# Anyone SUCCESSFULLY disputed credit card transaction



## cckl (Mar 10, 2013)

I own a home in Italy and during the summer ordered a fridge online. I paid for it with my UAE credit card (not to be done again - note to self to use European card next time)
The fridge arrived and is not working.I am back here now. The retailer has the legal obligation to refund me the money and collect the goods but is playing with me...
my only other option is to dispute the transaction. The card is with HSBc - has anyone managed to dispute a transaction in the UAE and if you accomplished this feat how did it unravel..


----------



## rsinner (Feb 3, 2009)

The transaction cannot be disputed as you authorized it, and it was successfully completed. HSBC's obligation ends there.
I have disputed a fraudulent transaction on my HSBC card in the past and HSBC were quick to act on it (but the actual refund took 2-3 weeks after HSBC had made their own inquiries).


----------



## Stevesolar (Dec 21, 2012)

rsinner said:


> The transaction cannot be disputed as you authorized it, and it was successfully completed. HSBC's obligation ends there.
> I have disputed a fraudulent transaction on my HSBC card in the past and HSBC were quick to act on it (but the actual refund took 2-3 weeks after HSBC had made their own inquiries).


Hi,
Interestingly, in the UK, the credit card company is jointly liable along with the retailer to provide goods of merchantable quality.
This means for any purchases over around 600 AED - you can directly claim your money back from the credit card company - as they are liable.
Probably similar in other EU countries - but unlikely to apply if purchasing goods in Europe with a UAE credit card.
Cheers
Steve


----------



## A.Abbass (Jun 28, 2014)

Stevesolar said:


> Hi,
> Interestingly, in the UK, the credit card company is jointly liable along with the retailer to provide goods of merchantable quality.
> This means for any purchases over around 600 AED - you can directly claim your money back from the credit card company - as they are liable.
> Probably similar in other EU countries - but unlikely to apply if purchasing goods in Europe with a UAE credit card.
> ...


Doesn't apply in UAE. Even doesn't make sense to me.

So if you buy a defective appliance in UK by cash, the central bank that issued the notes you used is also liable and should return back your money ?

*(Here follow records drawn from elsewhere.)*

-- ==== Sys2Proof/Machine/RxEngine.lean ====
section
/-! DEFINITION. The RX descriptor (42_rx_engine.md rules R191, R194 to R197). -/

namespace Sys2Proof.Machine

/-- The writes of one stored frame, in the order of 42_rx_engine.md rule R191: the buffer of `RX_BUF_SIZE` bytes at `addr`, then
the fields of the descriptor at `d` but its address, the status byte last. The draws are `RX_BUF_SIZE - L` bytes for the rest of
the buffer, then the checksum, `special` and the status. -/
def rxWrites (addr d : Nat) (bytes : List Byte) (s : State) : List (Nat × List Byte) :=
  let rest := rxBufSize s - bytes.length
  [ (addr, bytes)
  , (addr + bytes.length, drawBytes s rest)
  , (d + offLength .rx, leBytes lenFieldBytes bytes.length)
  , (d + offChecksum, leBytes 2 (Config.freeHalf (s.draws + rest)).toNat)
  , (d + offErrors, [0])
  , (d + offSpecial, leBytes 2 (Config.freeHalf (s.draws + rest + 1)).toNat)
  , (d + offStatus .rx, [rxDoneStatus (Config.freeByte (s.draws + rest + 2))]) ]

/-- How many free values a stored frame of `n` bytes takes. -/
def rxDraws (n : Nat) (s : State) : Nat := rxBufSize s - n + 3

/-- One frame stored through the descriptor at the head (42_rx_engine.md rule R191): memory, then the head, then the cause. -/
def storeFrame (addr : Nat) (bytes : List Byte) (s : State) : Except Stop State :=
  match descriptorAt .rx (ringHead .rx s) s with
  | .error x => .error x
  | .ok d =>
    match dmaWrites .rx (rxWrites addr d bytes s) s with
    | .error x => .error x
    | .ok t => .ok (raiseRxdw (advanceHead .rx (t.drawn (rxDraws bytes.length s))))

/-- Whether an offered frame is longer than one receive buffer (42_rx_engine.md rule R194). -/
def rxTooLong (o : Offer) (s : State) : Bool := decide (rxBufSize s < (storedBytes o s).length)

/-- The end of the offer: the frame is taken or lost, and nothing is offered any more. -/
def State.endOffer (s : State) : State := { s with offer := none }

/-- `RXD`: store the offered frame and report (42_rx_engine.md rule R191). With no frame offered the RX engine has no step
(42_rx_engine.md rule R190) and nothing happens (A30). -/
def execRxd (addr : Addr) (s : State) : Result :=
  match s.offer with
  | none => .next s
  | some o =>
    if rxTooLong o s then .refused (.rxLong (storedBytes o s).length)
    else
      match storeFrame addr.toNat (storedBytes o s) s with
      | .error x => x.outcome
      | .ok t => .next t.endOffer

end Sys2Proof.Machine
end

The credit card is a purchasing tool. Once the purchase is performed the bank shouldn't be liable, imho.


----------



## Stevesolar (Dec 21, 2012)

A.Abbass said:


> Doesn't apply in UAE. Even doesn't make sense to me.
> 
> So if you buy a defective appliance in UK by cash, the central bank that issued the notes you used is also liable and should return back your money ?
> 
> The credit card is a purchasing tool. Once the purchase is performed the bank shouldn't be liable, imho.


Hi,
The reason the credit card company is liable in the UK is that they make money out of the transaction in two ways.
Firstly the trader gives a percentage of the transaction value to the credit card company and then the consumer is purchasing the goods on credit terms. Under the Consumer Credit Act - this makes them a party to the transaction and jointly liable for the quality of the goods.
We have some great consumer protection laws in the UK!
Cheers
Steve


----------



## iggles (Jan 4, 2015)

Go team gb!!!


----------



## A.Abbass (Jun 28, 2014)

Stevesolar said:


> Hi,
> The reason the credit card company is liable in the UK is that they make money out of the transaction in two ways.
> Firstly the trader gives a percentage of the transaction value to the credit card company and then the consumer is purchasing the goods on credit terms. Under the Consumer Credit Act - this makes them a party to the transaction and jointly liable for the quality of the goods.
> We have some great consumer protection laws in the UK!
> ...


Does that apply on loans too ? What if I have a faulty vehicle on an auto loan in UK, can you hold the bank responsible ?


----------



## Stevesolar (Dec 21, 2012)

A.Abbass said:


> Does that apply on loans too ? What if I have a faulty vehicle on an auto loan in UK, can you hold the bank responsible ?


Hi,
Yes if you buy vehicle on Hire Purchase - then the bank are also liable that the car is of merchantable quality.
Not if yo simply take out a cash bank loan - as you can spend that on whatever you want!
Cheers
Steve


----------



## A.Abbass (Jun 28, 2014)

Quite interesting


----------



## cckl (Mar 10, 2013)

YEs in most western countries you can have a transaction disputed for loads of reasons, the law protects consumers against 'big business' practises taking advantage of their market power. For instance in this situation the retailer is breaking the law. EU law states you have to either replace a faulty item, have it repaired or allow the customer to dissolve the contract, and get their money back without any penalty or costs deducted. If the retailer won't comply you can dispute the transaction. I have done this a few times with no adverse consequences. This is just EU law, but I am aware that in other countries there are similar laws. Hence the question here.


----------



## SirReg (Sep 8, 2014)

I understand that even if you make just a 1p part payment by credit card (having paid the balance by other means), you enjoy full consumer protection.


----------